En 2018, les ventes de cosmétiques traditionnels se sont effondrées, la faute à une inquiétude croissante quant à la composition des produits et à une déconsommation assumée. Moins de produits, plus de transparence et d’écoresponsabilité, le message des consommateurs est clair et sans ambiguïté. En trois ans, le chiffre d’affaires de l’hygiène-beauté en supermarchés a d’ailleurs baissé de 470 millions d’euros selon l’Iri (Information Resources, Inc). Parallèlement, les achats de cosmétiques bio ont progressé de 36 % et l’application Yuka, qui décrypte les listes d’ingrédients et identifie les actifs polémiques, a atteint les 5 millions de visiteurs mensuels. Plus le choix donc pour les grands acteurs du marché, il est temps de passer au vert !

n virage déjà amorcé par les leaders du secteur : L’Oréal a lancé son offensive green avec Garnier Bio et La Provençale, tandis qu’Unilever contre-attaquait avec sa marque Love Beauty and Planet et que Henkel renchérissait avec l’arrivée de N.A.E. (Naturale Antica Erboristeria) sur les linéaires. « Nous avions déjà supprimé les parabens et les silicones de nos formules et évolué vers davantage de naturalité, explique Delphine Viguier-Hovasse, directrice générale Garnier International. Mais nous avons senti que le besoin d’un label, d’une instance extérieure, devenait nécessaire pour finir de rassurer. Et cette fois, le timing était bon.
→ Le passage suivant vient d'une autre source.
/-- Everything P4 does (R213 to R215, R220), after phases 0 to 3. -/
theorem phase4_spec {kind : CycleKind} {a : Access} {wdata : Datum} {av : Option Byte} {seen : AckSeen} {s u : State}
    {xs : List (Phase × Action)} (h : Cycling xs (latchCycle kind a wdata s) u) (m : u.MaskRight) (hp : u.phase = .p3)
    (hx : xs = earlyEntries a.pre ++ s.cfg.middleActs kind a) :
    ∃ d t, phase4 av seen u = .ok d t ∧ CycleDone s kind a wdata d t ∧ (kind = .write → d = wdata) := by
  have m4 : (enterPhase .p4 u).MaskRight := by
    unfold State.MaskRight at m ⊢
    simpa [hp, Phase.masked] using m
  have hc := masterClocks_calm u.cfg.halfCycles.p4 (enterPhase .p4 u)
  have c := (h.trans (enterPhase_cycling .p4 u m4)).calm hc m4
  have mc := hc.maskRight m4
  have pc : (masterClocks u.cfg.halfCycles.p4 (enterPhase .p4 u)).phase = .p4 := hc.phase
  generalize hv : masterClocks u.cfg.halfCycles.p4 (enterPhase .p4 u) = v at c mc pc
  have close : ∀ {ys w} (d : Datum), Cycling ys (latchCycle kind a wdata s) w → w.MaskRight → w.phase = .p4 →
      (∃ rdata, w.latch = ⟨kind, a.space, a.pre, a.paddr, a.w, a.lane, wdata, rdata⟩) →
      ((kind = .write → Driveable s.cfg a.w a.lane d) →
        ys = xs ++ (.p4, .enter) :: (if kind = .write then [(.p4, .driveData a.lane d)] else [])) →
      CycleDone s kind a wdata d (closeCycle d w) := by
    intro ys w d k mw pw hl hy
    obtain ⟨he, ha⟩ := CycleEnd.emit ((k.trans (terminate_cycling w mw)).trans (leaveCycle_cycling _))
      (leaveCycle_idle _) (.cyc w.latch.kind w.latch.space w.latch.paddr w.latch.w w.latch.lane d)
    refine ⟨CycleEnd.after_latch he, ?_, hl, fun hd => ?_⟩
    · obtain ⟨rd, hl⟩ := hl
      have := k.traceKept
      simp only [closeCycle_trace, hl]
      rw [this]
      rfl
    · refine Eq.trans ha ?_
      rw [hy hd, hx, pw]
      simp [Cfg.cycleActs, phase4Drives]
  unfold phase4
  simp only [hv, c.latch]
  split
  · rename_i hk
    have hk' : kind = .write := hk
    obtain ⟨ys, k, mk, pk, hy⟩ := driveData_cycling v mc pc
    rw [c.latch, c.cfg] at hy
    refine ⟨_, _, rfl, close wdata (c.trans k) mk pk ⟨_, k.latch.trans c.latch⟩ (fun hd => ?_), fun _ => rfl⟩
    rw [hy (hd hk'), if_pos hk']
    simp [latchCycle]
  · rename_i hk
    have hk' : ¬ kind = .write := hk
    have hb := sampleData_within v
    have ha : newActivity (latchCycle kind a wdata s) (sampleData v)
        = newActivity (latchCycle kind a wdata s) v ++ [v.recorded (.sample .dataPins (v.reply .dataPins))] := by
      rw [newActivity_trans c.activity hb.activity, newActivity_of_eq (s := v) (t := sampleData v) rfl]
    -- the sample writes `rdata`, which no later part reads
    generalize hd : cycleDatum av seen (sampleData v).latch.rdata = d
    refine ⟨_, _, rfl, ?_, fun h => absurd h hk'⟩
    have k : CycleEnd (latchCycle kind a wdata s) (closeCycle d (sampleData v)) ∧
        busActs (newActivity (latchCycle kind a wdata s) (closeCycle d (sampleData v)))
          = xs ++ [(.p4, .enter)] ++ [(.p4, .terminate)] ++ [(.idle, .enter)] := by
      obtain ⟨he, hacts⟩ : CycleEnd (sampleData v) (closeCycle d (sampleData v)) ∧ busActs (newActivity (sampleData v)
          (closeCycle d (sampleData v))) = [] ++ [(v.phase, Action.terminate)] ++ [(Phase.idle, Action.enter)] :=
        CycleEnd.emit ((Cycling.refl (sampleData v)).trans (terminate_cycling (sampleData v) mc) |>.trans
          (leaveCycle_cycling _)) (leaveCycle_idle _) (.cyc (sampleData v).latch.kind (sampleData v).latch.space
            (sampleData v).latch.paddr (sampleData v).latch.w (sampleData v).latch.lane d)
      have hw := (c.toBusWithin.trans hb)
      have hcl : newActivity (latchCycle kind a wdata s) (closeCycle d (sampleData v))
          = newActivity (latchCycle kind a wdata s) v ++ [v.recorded (.sample .dataPins (v.reply .dataPins))]
            ++ newActivity (sampleData v) (closeCycle d (sampleData v)) := by
        rw [newActivity_trans hw.activity he.activity, ha]
      refine ⟨⟨hw.trans he.toBusWithin, he.engineIdle, ?_⟩, ?_⟩
      · rw [hcl]
        intro b hbm
        simp only [List.mem_append, List.mem_singleton] at hbm
        rcases hbm with (hbm | rfl) | hbm
        · exact c.ruled b hbm
        · exact c.cfg ▸ mc
        · exact hw.cfg ▸ he.ruled b hbm
      · rw [hcl, busActs_append, busActs_append, c.acts]
        rw [hacts, pc]
        simp [busActs, busAct]
    refine ⟨CycleEnd.after_latch k.1, ?_, ⟨(sampleData v).latch.rdata, ?_⟩, fun _ => ?_⟩
    · have := c.traceKept
      have hl := c.latch
      simp only [closeCycle_trace, sampleData_trace, sampleData_latch, hl, this]
      rfl
    · have hl := c.latch
      simp only [closeCycle_latch, sampleData_latch, hl]
      rfl
    · refine Eq.trans k.2 ?_
      rw [hx]
      simp [Cfg.cycleActs, phase4Drives, hk']

/-- Everything one bus cycle can do (R202, R216, R220, R221). -/
theorem busCycle_spec (kind : CycleKind) (a : Access) (wdata : Datum) (av : Option Byte) (s : State)
    (hm : s.hostMask = false) :
    (∃ d t, busCycle kind a wdata av s = .ok d t ∧ CycleDone s kind a wdata d t ∧ (kind = .write → d = wdata))
      ∨ ∃ r t, busCycle kind a wdata av s = .raise r t ∧ CycleFailed s kind a wdata r t := by
  unfold busCycle
  rcases prePhase_spec (latchCycle kind a wdata s) hm with ⟨s1, h1, c1, m1⟩ | ⟨r, t, ht, he⟩
  swap
  · exact .inr ⟨r, t, by rw [ht]; rfl, he.failed⟩
  rw [h1, Res.bind_ok]
  have e1 : earlyEntries a.pre
      = (if (latchCycle kind a wdata s).latch.pre = .none then [] else [(.p0, .enter)]) ++ [(.p1, .enter)] := rfl
  rcases synchronize_spec s1 m1 with ⟨s2, h2, c2, m2⟩ | ⟨u, hu, c2, hcm⟩
  swap
  · refine .inr ⟨_, _, by rw [hu]; rfl, EarlyTimeout.failed ⟨u, .syncTimeout, ?_, rfl, rfl, .inl ⟨rfl, ?_⟩⟩⟩
    · rw [if_pos rfl, e1]
      exact c1.trans c2
    · rw [c1.cfg] at hcm; exact hcm
  rw [h2, Res.bind_ok]
  obtain ⟨c3, m3⟩ := phase2_spec s2 m2
  have c := (c1.trans c2).trans c3
  have hl : s2.latch = (latchCycle kind a wdata s).latch := c2.latch.trans c1.latch
  have hcfg : s2.cfg = s.cfg := c2.cfg.trans c1.cfg
  have hx : (if (latchCycle kind a wdata s).latch.pre = .none then [] else [(Phase.p0, Action.enter)])
      ++ [(.p1, .enter)]
      ++ ((.p2, .enter) :: s2.cfg.phase2Drives s2.latch.kind s2.latch.space s2.latch.paddr s2.latch.lane)
      ++ [(.p3, .enter), (.p3, .strobes (phase2 s2).latch.kind (phase2 s2).latch.space (phase2 s2).latch.lane)]
      = earlyEntries a.pre ++ s.cfg.middleActs kind a := by
    rw [c3.latch, hl, hcfg]
    simp [earlyEntries, Cfg.middleActs, latchCycle]
    rfl
  rcases phase3_spec (phase2 s2) (m3.trans (by rw [c3.cfg])) with ⟨seen, s3, h3, c4, m4, p4⟩ | ⟨t, ht, c4, m4, p4, hs⟩
  swap
  · obtain ⟨he, htr, hla, hacts⟩ := abortCycle_end (c.trans c4) m4 p4
    refine .inr ⟨_, _, by rw [ht]; rfl, CycleEnd.after_latch he, ⟨_, hla⟩, .inl ⟨rfl, ?_, htr, ?_⟩⟩
    · rwa [c3.cfg, hcfg] at hs
    · exact hacts.trans (by rw [hx]; rfl)
  rw [h3, Res.bind_ok]
  exact .inl (phase4_spec (c.trans c4) m4 p4 hx)

end Sys2Proof.Machine
end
En 2009, nous avions lancé un anti-âge bio, mais la demande n’était pas encore là et les formules restaient chères et non abouties. Nous n’étions pas prêts à faire des concessions entre qualité et plaisir. Aujourd’hui, le savoir-faire industriel a permis de monter en gamme et de proposer des produits à la fois abordables et efficaces. » Une(...)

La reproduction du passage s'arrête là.